:: Exercise description ::
Only some lines are wanted. Transcribe, exactly, the lines below from the line with "payload := val" up to and including the line with "def tokDigits : List".

:: Task material ::
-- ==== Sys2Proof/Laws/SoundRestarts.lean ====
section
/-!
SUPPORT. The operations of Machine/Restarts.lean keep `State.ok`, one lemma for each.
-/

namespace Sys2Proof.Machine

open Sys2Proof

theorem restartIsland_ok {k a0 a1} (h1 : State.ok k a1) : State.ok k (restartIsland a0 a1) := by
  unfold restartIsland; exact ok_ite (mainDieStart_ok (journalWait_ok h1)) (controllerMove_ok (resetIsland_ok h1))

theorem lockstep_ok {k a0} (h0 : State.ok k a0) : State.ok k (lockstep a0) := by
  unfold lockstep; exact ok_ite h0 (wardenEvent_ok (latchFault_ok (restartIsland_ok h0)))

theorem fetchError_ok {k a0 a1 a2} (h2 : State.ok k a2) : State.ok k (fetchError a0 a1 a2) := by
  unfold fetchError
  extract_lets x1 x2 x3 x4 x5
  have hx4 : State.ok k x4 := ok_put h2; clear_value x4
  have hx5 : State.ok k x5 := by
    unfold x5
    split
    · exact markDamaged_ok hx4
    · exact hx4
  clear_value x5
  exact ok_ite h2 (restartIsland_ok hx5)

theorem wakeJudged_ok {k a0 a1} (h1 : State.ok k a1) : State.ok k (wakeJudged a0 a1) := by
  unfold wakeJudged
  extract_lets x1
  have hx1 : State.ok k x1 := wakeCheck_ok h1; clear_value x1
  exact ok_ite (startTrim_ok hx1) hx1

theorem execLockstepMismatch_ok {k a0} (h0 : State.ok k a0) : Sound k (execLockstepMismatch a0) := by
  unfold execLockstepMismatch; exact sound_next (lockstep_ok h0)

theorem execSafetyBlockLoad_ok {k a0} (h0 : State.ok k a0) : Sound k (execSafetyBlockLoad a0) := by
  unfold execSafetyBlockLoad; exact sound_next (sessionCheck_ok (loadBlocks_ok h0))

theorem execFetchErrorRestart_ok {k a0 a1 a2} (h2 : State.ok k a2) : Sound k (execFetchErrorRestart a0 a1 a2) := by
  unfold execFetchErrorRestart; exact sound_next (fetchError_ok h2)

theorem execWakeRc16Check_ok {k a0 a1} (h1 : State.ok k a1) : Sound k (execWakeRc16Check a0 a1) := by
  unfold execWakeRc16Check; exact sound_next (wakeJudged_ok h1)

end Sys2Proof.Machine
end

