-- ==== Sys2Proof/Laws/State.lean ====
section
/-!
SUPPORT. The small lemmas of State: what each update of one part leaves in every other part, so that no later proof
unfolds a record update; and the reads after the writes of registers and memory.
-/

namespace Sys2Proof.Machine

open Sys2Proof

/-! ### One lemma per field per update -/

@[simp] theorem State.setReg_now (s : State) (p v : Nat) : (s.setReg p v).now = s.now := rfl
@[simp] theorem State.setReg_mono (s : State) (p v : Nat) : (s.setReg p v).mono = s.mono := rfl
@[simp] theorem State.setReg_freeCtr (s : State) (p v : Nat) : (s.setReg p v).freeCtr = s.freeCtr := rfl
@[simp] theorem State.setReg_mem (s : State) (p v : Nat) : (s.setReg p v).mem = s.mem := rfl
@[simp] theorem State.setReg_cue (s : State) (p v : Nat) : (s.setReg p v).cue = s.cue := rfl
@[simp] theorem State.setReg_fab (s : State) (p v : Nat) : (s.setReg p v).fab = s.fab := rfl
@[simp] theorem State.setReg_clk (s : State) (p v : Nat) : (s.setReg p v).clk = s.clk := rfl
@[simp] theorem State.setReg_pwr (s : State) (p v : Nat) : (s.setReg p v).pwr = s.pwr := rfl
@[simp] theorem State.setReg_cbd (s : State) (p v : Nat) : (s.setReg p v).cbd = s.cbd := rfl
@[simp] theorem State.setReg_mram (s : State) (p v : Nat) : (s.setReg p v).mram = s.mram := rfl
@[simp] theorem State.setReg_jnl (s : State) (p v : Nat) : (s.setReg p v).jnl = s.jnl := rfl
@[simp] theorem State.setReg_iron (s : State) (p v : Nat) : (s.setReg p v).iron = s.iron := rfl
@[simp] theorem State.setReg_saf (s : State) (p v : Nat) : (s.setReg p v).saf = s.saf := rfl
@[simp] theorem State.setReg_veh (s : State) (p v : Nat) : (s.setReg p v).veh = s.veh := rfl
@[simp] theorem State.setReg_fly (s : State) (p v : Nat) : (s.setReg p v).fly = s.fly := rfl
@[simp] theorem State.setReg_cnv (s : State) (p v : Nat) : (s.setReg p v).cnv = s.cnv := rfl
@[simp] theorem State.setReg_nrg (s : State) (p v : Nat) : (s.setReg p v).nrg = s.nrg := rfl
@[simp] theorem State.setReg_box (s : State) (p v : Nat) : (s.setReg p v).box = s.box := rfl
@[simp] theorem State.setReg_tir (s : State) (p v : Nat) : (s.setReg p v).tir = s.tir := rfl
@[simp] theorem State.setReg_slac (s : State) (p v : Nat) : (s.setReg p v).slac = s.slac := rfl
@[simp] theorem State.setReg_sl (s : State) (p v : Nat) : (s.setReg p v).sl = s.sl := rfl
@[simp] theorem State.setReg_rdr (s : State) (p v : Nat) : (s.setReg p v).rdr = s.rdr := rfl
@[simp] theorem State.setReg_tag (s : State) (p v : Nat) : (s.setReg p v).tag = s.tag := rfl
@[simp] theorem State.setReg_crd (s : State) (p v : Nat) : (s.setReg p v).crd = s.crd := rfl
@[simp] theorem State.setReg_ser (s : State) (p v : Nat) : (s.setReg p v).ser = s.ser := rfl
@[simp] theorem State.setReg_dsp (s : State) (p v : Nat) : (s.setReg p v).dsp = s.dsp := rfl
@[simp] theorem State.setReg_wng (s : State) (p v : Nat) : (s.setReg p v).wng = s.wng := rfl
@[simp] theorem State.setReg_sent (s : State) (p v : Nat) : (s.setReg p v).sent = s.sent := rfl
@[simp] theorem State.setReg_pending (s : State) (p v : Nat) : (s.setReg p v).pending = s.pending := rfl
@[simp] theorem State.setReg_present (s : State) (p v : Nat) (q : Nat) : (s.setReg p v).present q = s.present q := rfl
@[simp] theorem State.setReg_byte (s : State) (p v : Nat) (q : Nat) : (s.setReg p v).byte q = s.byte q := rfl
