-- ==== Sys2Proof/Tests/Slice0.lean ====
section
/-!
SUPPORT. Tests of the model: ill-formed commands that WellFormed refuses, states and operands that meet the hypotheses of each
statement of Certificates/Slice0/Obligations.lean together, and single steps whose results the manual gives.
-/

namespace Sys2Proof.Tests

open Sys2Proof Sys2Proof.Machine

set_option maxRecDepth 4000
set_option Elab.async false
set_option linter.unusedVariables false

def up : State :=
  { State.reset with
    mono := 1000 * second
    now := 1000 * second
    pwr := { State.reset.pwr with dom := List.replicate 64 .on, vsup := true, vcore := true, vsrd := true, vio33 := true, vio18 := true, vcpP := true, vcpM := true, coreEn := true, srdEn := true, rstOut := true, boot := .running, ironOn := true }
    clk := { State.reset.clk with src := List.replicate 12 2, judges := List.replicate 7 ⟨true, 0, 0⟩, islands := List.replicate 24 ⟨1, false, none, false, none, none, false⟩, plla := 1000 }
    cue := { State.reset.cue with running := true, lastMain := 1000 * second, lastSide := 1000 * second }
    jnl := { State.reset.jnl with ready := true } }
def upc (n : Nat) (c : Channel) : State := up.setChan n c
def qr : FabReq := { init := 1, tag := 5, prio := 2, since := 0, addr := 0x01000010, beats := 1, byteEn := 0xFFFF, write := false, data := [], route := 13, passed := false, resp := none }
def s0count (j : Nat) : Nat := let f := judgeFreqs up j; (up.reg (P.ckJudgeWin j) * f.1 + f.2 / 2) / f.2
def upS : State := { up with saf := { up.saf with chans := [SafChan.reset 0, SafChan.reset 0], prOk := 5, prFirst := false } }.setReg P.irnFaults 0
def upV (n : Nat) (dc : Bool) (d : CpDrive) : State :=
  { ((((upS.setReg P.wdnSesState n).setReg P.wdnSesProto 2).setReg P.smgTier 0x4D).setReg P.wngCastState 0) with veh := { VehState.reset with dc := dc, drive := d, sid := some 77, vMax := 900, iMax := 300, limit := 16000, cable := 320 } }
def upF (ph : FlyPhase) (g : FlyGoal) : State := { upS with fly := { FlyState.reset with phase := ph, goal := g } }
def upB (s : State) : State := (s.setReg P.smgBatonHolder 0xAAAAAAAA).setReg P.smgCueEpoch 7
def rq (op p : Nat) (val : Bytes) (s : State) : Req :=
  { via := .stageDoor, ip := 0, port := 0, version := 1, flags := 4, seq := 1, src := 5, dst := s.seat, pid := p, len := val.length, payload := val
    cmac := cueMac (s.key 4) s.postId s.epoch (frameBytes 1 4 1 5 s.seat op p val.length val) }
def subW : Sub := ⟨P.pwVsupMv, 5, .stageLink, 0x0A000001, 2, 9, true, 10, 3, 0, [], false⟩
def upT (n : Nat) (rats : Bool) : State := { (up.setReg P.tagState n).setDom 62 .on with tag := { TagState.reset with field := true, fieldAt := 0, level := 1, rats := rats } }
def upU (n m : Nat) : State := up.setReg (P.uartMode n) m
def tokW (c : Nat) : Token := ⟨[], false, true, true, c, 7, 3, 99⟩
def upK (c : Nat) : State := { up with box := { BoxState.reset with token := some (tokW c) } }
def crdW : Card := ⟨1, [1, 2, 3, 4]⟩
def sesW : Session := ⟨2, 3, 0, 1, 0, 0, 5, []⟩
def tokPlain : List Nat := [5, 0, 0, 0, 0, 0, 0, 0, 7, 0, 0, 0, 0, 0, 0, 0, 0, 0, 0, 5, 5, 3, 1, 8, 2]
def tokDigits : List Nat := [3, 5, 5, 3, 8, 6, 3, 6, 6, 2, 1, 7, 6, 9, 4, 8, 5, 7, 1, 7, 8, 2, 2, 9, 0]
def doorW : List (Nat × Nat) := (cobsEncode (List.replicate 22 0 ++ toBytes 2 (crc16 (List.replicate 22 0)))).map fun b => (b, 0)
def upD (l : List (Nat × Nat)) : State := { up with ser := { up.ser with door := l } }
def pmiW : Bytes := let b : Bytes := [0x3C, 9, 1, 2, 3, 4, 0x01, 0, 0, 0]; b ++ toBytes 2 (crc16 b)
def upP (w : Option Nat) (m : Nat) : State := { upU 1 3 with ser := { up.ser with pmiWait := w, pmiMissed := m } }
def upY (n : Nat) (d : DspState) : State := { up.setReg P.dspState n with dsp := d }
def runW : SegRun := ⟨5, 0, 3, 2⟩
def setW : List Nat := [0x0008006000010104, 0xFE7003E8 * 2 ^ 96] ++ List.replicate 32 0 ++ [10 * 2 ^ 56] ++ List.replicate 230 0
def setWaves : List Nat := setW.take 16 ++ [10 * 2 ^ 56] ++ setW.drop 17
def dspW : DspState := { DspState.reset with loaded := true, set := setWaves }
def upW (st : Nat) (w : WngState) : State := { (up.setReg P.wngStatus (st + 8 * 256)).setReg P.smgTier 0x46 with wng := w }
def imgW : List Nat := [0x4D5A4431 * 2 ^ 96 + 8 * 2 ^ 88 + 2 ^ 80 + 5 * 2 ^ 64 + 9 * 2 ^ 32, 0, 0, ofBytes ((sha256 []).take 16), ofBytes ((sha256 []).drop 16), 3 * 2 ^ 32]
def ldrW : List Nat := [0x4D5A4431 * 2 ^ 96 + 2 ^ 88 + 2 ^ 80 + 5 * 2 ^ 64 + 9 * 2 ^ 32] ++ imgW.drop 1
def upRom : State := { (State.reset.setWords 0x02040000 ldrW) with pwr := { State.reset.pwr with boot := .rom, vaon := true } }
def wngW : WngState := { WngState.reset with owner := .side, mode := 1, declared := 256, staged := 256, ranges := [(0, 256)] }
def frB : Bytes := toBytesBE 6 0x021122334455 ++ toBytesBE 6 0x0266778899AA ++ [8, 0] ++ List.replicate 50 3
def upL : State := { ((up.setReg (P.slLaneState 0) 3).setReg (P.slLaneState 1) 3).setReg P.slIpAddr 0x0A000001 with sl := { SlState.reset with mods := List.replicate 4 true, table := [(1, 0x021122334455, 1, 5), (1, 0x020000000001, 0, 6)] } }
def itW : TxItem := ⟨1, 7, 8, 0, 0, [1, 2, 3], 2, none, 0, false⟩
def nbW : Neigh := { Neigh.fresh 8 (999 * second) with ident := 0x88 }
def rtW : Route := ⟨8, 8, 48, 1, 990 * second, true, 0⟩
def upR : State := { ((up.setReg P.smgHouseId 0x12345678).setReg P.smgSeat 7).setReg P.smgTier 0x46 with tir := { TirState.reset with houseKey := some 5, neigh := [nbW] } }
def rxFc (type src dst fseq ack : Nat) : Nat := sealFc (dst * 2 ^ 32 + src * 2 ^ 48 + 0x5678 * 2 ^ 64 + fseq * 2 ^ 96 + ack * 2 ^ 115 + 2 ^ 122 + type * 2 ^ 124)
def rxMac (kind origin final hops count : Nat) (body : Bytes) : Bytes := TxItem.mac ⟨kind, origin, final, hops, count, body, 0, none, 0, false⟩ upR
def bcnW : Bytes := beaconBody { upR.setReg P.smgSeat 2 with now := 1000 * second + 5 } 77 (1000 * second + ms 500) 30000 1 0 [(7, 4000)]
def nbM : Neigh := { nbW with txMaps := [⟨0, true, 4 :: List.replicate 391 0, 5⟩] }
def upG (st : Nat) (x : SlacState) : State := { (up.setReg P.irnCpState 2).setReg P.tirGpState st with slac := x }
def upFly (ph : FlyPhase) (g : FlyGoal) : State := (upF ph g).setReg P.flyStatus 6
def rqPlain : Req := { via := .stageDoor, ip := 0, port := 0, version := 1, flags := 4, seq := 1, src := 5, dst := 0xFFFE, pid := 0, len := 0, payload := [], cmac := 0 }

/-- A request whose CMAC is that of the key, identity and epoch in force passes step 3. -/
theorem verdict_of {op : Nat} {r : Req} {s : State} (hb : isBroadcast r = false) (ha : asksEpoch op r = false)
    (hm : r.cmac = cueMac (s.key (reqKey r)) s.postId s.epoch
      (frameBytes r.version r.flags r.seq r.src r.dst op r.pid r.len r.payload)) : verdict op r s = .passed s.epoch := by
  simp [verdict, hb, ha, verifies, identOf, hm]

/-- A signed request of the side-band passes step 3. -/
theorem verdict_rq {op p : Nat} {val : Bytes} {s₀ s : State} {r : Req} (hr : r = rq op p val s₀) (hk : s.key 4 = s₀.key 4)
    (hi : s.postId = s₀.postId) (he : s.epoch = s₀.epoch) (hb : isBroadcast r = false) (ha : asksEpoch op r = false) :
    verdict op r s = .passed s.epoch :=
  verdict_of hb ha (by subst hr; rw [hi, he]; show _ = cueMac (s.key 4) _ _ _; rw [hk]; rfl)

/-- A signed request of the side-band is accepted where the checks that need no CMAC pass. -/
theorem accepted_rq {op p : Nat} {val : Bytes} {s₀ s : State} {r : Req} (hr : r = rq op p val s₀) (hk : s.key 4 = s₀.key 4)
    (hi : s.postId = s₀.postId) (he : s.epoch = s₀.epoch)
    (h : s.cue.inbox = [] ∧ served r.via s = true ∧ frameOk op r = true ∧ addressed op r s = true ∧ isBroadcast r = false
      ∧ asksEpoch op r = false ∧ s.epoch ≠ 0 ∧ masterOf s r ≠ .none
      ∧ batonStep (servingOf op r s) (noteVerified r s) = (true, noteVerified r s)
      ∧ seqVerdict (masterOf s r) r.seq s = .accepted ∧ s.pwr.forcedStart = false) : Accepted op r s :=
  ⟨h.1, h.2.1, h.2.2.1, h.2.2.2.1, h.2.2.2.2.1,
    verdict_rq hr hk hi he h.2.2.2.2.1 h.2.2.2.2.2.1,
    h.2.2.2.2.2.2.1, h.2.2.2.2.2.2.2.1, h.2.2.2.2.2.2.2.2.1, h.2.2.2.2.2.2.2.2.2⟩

:: Response box ::
  { via := .stageDoor, ip := 0, port := 0, version := 1, flags := 4, seq := 1, src := 5, dst := s.seat, pid := p, len := val.length, payload := val
    cmac := cueMac (s.key 4) s.postId s.epoch (frameBytes 1 4 1 5 s.seat op p val.length val) }
def subW : Sub := ⟨P.pwVsupMv, 5, .stageLink, 0x0A000001, 2, 9, true, 10, 3, 0, [], false⟩
def upT (n : Nat) (rats : Bool) : State := { (up.setReg P.tagState n).setDom 62 .on with tag := { TagState.reset with field := true, fieldAt := 0, level := 1, rats := rats } }
def upU (n m : Nat) : State := up.setReg (P.uartMode n) m
def tokW (c : Nat) : Token := ⟨[], false, true, true, c, 7, 3, 99⟩
def upK (c : Nat) : State := { up with box := { BoxState.reset with token := some (tokW c) } }
def crdW : Card := ⟨1, [1, 2, 3, 4]⟩
def sesW : Session := ⟨2, 3, 0, 1, 0, 0, 5, []⟩
def tokPlain : List Nat := [5, 0, 0, 0, 0, 0, 0, 0, 7, 0, 0, 0, 0, 0, 0, 0, 0, 0, 0, 5, 5, 3, 1, 8, 2]
def tokDigits : List Nat := [3, 5, 5, 3, 8, 6, 3, 6, 6, 2, 1, 7, 6, 9, 4, 8, 5, 7, 1, 7, 8, 2, 2, 9, 0]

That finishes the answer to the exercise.